The silence was worse this time around. Maybe they should have stuck to not talking about it. Or not talking at all. They could have rode the whole way to London in silence, or listening to the radio whenever it decided to come in.
"You fancied me?" James asked after a good five minutes or so. "You fancied me in secondary? While I'd asked you out?"
"Maybe." She said, feeling too much like a schoolgirl just then to be comfortable. She shouldn't be embarrassed. It wasn't like she was telling him that she currently fancied him. Then it would make sense for her to feel some kind of embarrassment. But no, she was telling him that more than five years ago she had fancied him. Ages ago really.
"We fancied each other at the same time?" James asked for clarification again and Lily clicked her tongue.
"It seems like it."
And then James laughed. It was an honest to goodness laugh and despite herself, Lily found that she was smiling.
After a few moments, James stopped laughing and Lily let out a huff and ran her fingers over her face and up through her hair. It was hard to stop the thoughts of 'what if' from sprouting up as soon as the car was quiet.
He hadn't been joking when he'd asked her out, he'd really fancied her. She'd shot him down at the time, thinking that he'd been told that Lily had fancied him, but he'd asked her out because he had fancied her.
That concept was never not going to be completely ridiculous to her.
But she could have said yes. When he asked her out, she could have said 'yes' and then where would they be?
Perhaps thinking that they would be anywhere other than where they were now was as completely ridiculous as James fancying her was, but what if…
What if she'd said yes and it had worked out well? What if they were somehow still dating now? What if they'd gone to the same university and now they were just home visiting together?
She glanced over at him and wondered if he was having similar 'what if' thoughts, but then she shook her head and looked out the window. He'd said that he'd fancied her back then, but she still wasn't completely convinced. If he'd liked her, it was fleeting. It wasn't how she'd fancied him. It couldn't have been.
"You thinking the same thing I am?" James asked, one of his hands on the steering wheel and the other in his hair.
"Probably not." Lily said, tapping her front teeth together.
"Yeah, probably not." James agreed, reaching forward, and fiddling with the radio for a moment, until a slightly staticky station came in playing some popular love song about summer sun and cool blue waves. Lily let her fingers tap along to the familiar beat as she watched the cars race by on the other side of the motorway.

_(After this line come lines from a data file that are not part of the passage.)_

-- ==== Sys2Proof/Laws/Table.lean ====
section
/-!
SUPPORT. Sparse tables: what is read after an entry is set or removed, and that keys stay strictly rising.
-/
namespace Sys2Proof

/-- The first key, where there is one, lies above a bound. -/
def Tbl.above {α : Type} (b : Nat) : Tbl α → Prop
  | [] => True
  | (k, _) :: _ => b < k

theorem Tbl.sorted_cons {α : Type} (k : Nat) (v : α) (t : Tbl α) :
    Tbl.sorted ((k, v) :: t) = true ↔ Tbl.above k t ∧ Tbl.sorted t = true := by
  cases t with
  | nil => simp [Tbl.sorted, Tbl.above]
  | cons p t => obtain ⟨b, y⟩ := p; simp [Tbl.sorted, Tbl.above]

theorem Tbl.above_mono {α : Type} {a b : Nat} (h : a ≤ b) {t : Tbl α} (ht : Tbl.above b t) : Tbl.above a t := by
  cases t with
  | nil => trivial
  | cons p t => exact lt_of_le_of_lt h ht

/-- A key at or below the bound is not listed. -/
theorem Tbl.find_of_above {α : Type} {t : Tbl α} {a b : Nat} (ht : Tbl.above b t) (h : a ≤ b) : Tbl.find t a = none := by
  cases t with
  | nil => rfl
  | cons p t =>
    obtain ⟨k, v⟩ := p
    have hk : b < k := ht
    simp only [Tbl.find]
    rw [if_neg (by omega), if_pos (by omega)]

@[simp] theorem Tbl.find_put_self {α : Type} (t : Tbl α) (a : Nat) (x : α) : Tbl.find (Tbl.put t a x) a = some x := by
  induction t with
  | nil => simp [Tbl.put, Tbl.find]
  | cons p t ih =>
    obtain ⟨k, v⟩ := p
    simp only [Tbl.put]
    split_ifs with h1 h2
    · simp [Tbl.find]
    · simp [Tbl.find]
    · simp only [Tbl.find]
      rw [if_neg h1, if_neg h2, ih]

theorem Tbl.find_put_ne {α : Type} (t : Tbl α) {a b : Nat} (x : α) (h : b ≠ a) : Tbl.find (Tbl.put t a x) b = Tbl.find t b := by
  induction t with
  | nil => simp only [Tbl.put, Tbl.find]; rw [if_neg (Ne.symm h)]; split_ifs <;> rfl
  | cons p t ih =>
    obtain ⟨k, v⟩ := p
    simp only [Tbl.put]
    split_ifs with h1 h2
    · subst h1; simp only [Tbl.find]; rw [if_neg (Ne.symm h), if_neg (Ne.symm h)]
    · simp only [Tbl.find]
      rw [if_neg (Ne.symm h)]
      by_cases hb : b < a
      · rw [if_pos hb]; split_ifs <;> first | rfl | omega
      · rw [if_neg hb]
    · simp only [Tbl.find, ih]

/-- Setting an entry that is listed leaves the number of entries and every other one. -/
theorem Tbl.put_map {α β : Type} (t : Tbl α) (a : Nat) (x y : α) (g : Nat × α → β) (h : Tbl.find t a = some x) (hg : g (a, y) = g (a, x)) :
    (Tbl.put t a y).map g = t.map g := by
  induction t with
  | nil => simp [Tbl.find] at h
  | cons p t ih =>
    obtain ⟨k, v⟩ := p
    simp only [Tbl.find] at h
    simp only [Tbl.put]
    split_ifs at h with h1 h2
    · subst h1; cases h; simp [hg]
    · rw [if_neg h1, if_neg h2]; simp [ih h]

theorem Tbl.above_put {α : Type} {t : Tbl α} {a b : Nat} (x : α) (ht : Tbl.above b t) (h : b < a) : Tbl.above b (Tbl.put t a x) := by
  cases t with
  | nil => exact h
  | cons p t =>
    obtain ⟨k, v⟩ := p
    have hk : b < k := ht
    simp only [Tbl.put]
    split_ifs
    · exact h
    · exact h
    · exact hk

theorem Tbl.sorted_put {α : Type} (t : Tbl α) (a : Nat) (x : α) (h : Tbl.sorted t = true) : Tbl.sorted (Tbl.put t a x) = true := by
  induction t with
  | nil => rfl
  | cons p t ih =>
    obtain ⟨k, v⟩ := p
    rw [Tbl.sorted_cons] at h
    simp only [Tbl.put]
    split_ifs with h1 h2
    · subst h1; rw [Tbl.sorted_cons]; exact h
    · rw [Tbl.sorted_cons, Tbl.sorted_cons]; exact ⟨h2, h⟩
    · rw [Tbl.sorted_cons]; exact ⟨Tbl.above_put x h.1 (by omega), ih h.2⟩

theorem Tbl.mem_put {α : Type} {t : Tbl α} {a : Nat} {x : α} {e : Nat × α} (h : e ∈ Tbl.put t a x) : e = (a, x) ∨ e ∈ t := by
  induction t with
  | nil => simpa [Tbl.put] using h
  | cons p t ih =>
    obtain ⟨k, v⟩ := p
    simp only [Tbl.put] at h
    split_ifs at h
    · rcases List.mem_cons.1 h with h | h
      · exact .inl h
      · exact .inr (List.mem_cons_of_mem _ h)
    · rcases List.mem_cons.1 h with h | h
      · exact .inl h
      · exact .inr h
    · rcases List.mem_cons.1 h with h | h
      · exact .inr (by simp [h])
      · rcases ih h with h | h
        · exact .inl h
        · exact .inr (List.mem_cons_of_mem _ h)

theorem Tbl.sorted_tail {α : Type} {p : Nat × α} {t : Tbl α} (h : Tbl.sorted (p :: t) = true) : Tbl.sorted t = true := by
  obtain ⟨k, v⟩ := p; exact ((Tbl.sorted_cons k v t).1 h).2

theorem Tbl.above_filter {α : Type} {t : Tbl α} {b : Nat} (q : Nat × α → Bool) (ht : Tbl.above b t) (hs : Tbl.sorted t = true) :
    Tbl.above b (t.filter q) := by
  induction t with
  | nil => trivial
  | cons p t ih =>
    obtain ⟨k, v⟩ := p
    have hk : b < k := ht
    have h := (Tbl.sorted_cons k v t).1 hs
    rw [List.filter_cons]
    split_ifs
    · exact hk
    · exact ih (Tbl.above_mono (le_of_lt hk) h.1) h.2

theorem Tbl.sorted_filter {α : Type} (t : Tbl α) (q : Nat × α → Bool) (h : Tbl.sorted t = true) : Tbl.sorted (t.filter q) = true := by
  induction t with
  | nil => rfl
  | cons p t ih =>
    obtain ⟨k, v⟩ := p
    have h' := (Tbl.sorted_cons k v t).1 h
    rw [List.filter_cons]
    split_ifs
    · exact (Tbl.sorted_cons k v _).2 ⟨Tbl.above_filter q h'.1 h'.2, ih h'.2⟩
    · exact ih h'.2

theorem Tbl.sorted_keep {α : Type} (t : Tbl α) (q : Nat → α → Bool) (h : Tbl.sorted t = true) : Tbl.sorted (t.keep q) = true :=
  Tbl.sorted_filter t _ h

theorem Tbl.mem_del {α : Type} {t : Tbl α} {a : Nat} {e : Nat × α} (h : e ∈ Tbl.del t a) : e ∈ t := List.mem_of_mem_filter h

theorem Tbl.sorted_del {α : Type} (t : Tbl α) (a : Nat) (h : Tbl.sorted t = true) : Tbl.sorted (Tbl.del t a) = true :=
  Tbl.sorted_filter t _ h

/-- A key found is the key of an entry. -/
theorem Tbl.find_mem {α : Type} {t : Tbl α} {a : Nat} {x : α} (h : Tbl.find t a = some x) : (a, x) ∈ t := by
  induction t with
  | nil => cases h
  | cons p t ih =>
    obtain ⟨k, v⟩ := p
    simp only [Tbl.find] at h
    split_ifs at h with h1
    · subst h1; cases h; exact List.mem_cons_self
    · exact List.mem_cons_of_mem _ (ih h)

/-- A key removed is not found. -/
@[simp] theorem Tbl.find_del_self {α : Type} (t : Tbl α) (a : Nat) : Tbl.find (Tbl.del t a) a = none := by
  cases h : Tbl.find (Tbl.del t a) a with
  | none => rfl
  | some x =>
    have hm := (List.mem_filter.1 (Tbl.find_mem h)).2
    simp at hm

theorem Tbl.find_filter_ne {α : Type} (t : Tbl α) (q : Nat × α → Bool) {b : Nat} (hq : ∀ x, q (b, x) = true) (hs : Tbl.sorted t = true) :
    Tbl.find (t.filter q) b = Tbl.find t b := by
  induction t with
  | nil => rfl
  | cons p t ih =>
    obtain ⟨k, v⟩ := p
    have h := (Tbl.sorted_cons k v t).1 hs
    rw [List.filter_cons]
    split_ifs with hk
    · simp only [Tbl.find, ih h.2]
    · have hne : k ≠ b := fun e => hk (by rw [e]; exact hq v)
      rw [ih h.2]
      simp only [Tbl.find]
      rw [if_neg hne]
      by_cases hb : b < k
      · rw [if_pos hb]; exact Tbl.find_of_above h.1 (le_of_lt hb)
      · rw [if_neg hb]

/-- Every other key of a table in order is found as before. -/
theorem Tbl.find_del_ne {α : Type} (t : Tbl α) {a b : Nat} (h : b ≠ a) (hs : Tbl.sorted t = true) : Tbl.find (Tbl.del t a) b = Tbl.find t b :=
  Tbl.find_filter_ne t _ (fun _ => by simp [h]) hs

theorem Tbl.sorted_upd {α : Type} [DecidableEq α] (t : Tbl α) (d : α) (a : Nat) (x : α) (h : Tbl.sorted t = true) :
    Tbl.sorted (Tbl.upd t d a x) = true := by
  unfold Tbl.upd; split_ifs
  · exact Tbl.sorted_del t a h
  · exact Tbl.sorted_put t a x h

/-- The value set is the value read. -/
theorem Tbl.at_upd_self {α : Type} [DecidableEq α] (t : Tbl α) (d : α) (a : Nat) (x : α) :
    Tbl.at (Tbl.upd t d a x) d a = x := by
  unfold Tbl.upd Tbl.at; split_ifs with hx
  · simp [Tbl.find_del_self t a, hx]
  · simp

/-- Every other value reads as before. -/
theorem Tbl.at_upd_ne {α : Type} [DecidableEq α] (t : Tbl α) (d : α) {a b : Nat} (x : α) (hb : b ≠ a) (h : Tbl.sorted t = true) :
    Tbl.at (Tbl.upd t d a x) d b = Tbl.at t d b := by
  unfold Tbl.upd Tbl.at; split_ifs
  · rw [Tbl.find_del_ne t hb h]
  · rw [Tbl.find_put_ne t x hb]

/-- A listed entry of an updated table holds no default where none did. -/
theorem Tbl.upd_listed {α : Type} [DecidableEq α] {t : Tbl α} {d : α} {a : Nat} {x : α} (h : ∀ e ∈ t, e.2 ≠ d) :
    ∀ e ∈ Tbl.upd t d a x, e.2 ≠ d := by
  intro e he
  unfold Tbl.upd at he; split_ifs at he with hx
  · exact h e (Tbl.mem_del he)
  · rcases Tbl.mem_put he with rfl | he
    · exact hx
    · exact h e he

end Sys2Proof
end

"Can I tell you what I'm thinking?" James asked after the song ended and the station went to commercial. Lily listened to a man try and sell her tires for a minute before she responded.
"What are you thinking about?" She looked over at him.
"I'm thinking that you and I could have dated in secondary if we'd been a little more honest with one another. If there'd been less confusion," His hand went through his hair again.
"Yeah," Lily nodded. "I guess so."
"Everything would have been different." He said, quietly now, and Lily glanced over at him again. He looked like he was about to be lost in thought again, and she was going to let him get lost, but she needed to know what he meant.
"What would be different?"
"Everything." His eyes cleared as he came back to the present and looked over at her, the greens and golds in his eyes shining particularly bright.
"Yes, you said that already." She couldn't help the small smile.
"Well I don't know how to be more specific than that." James shrugged.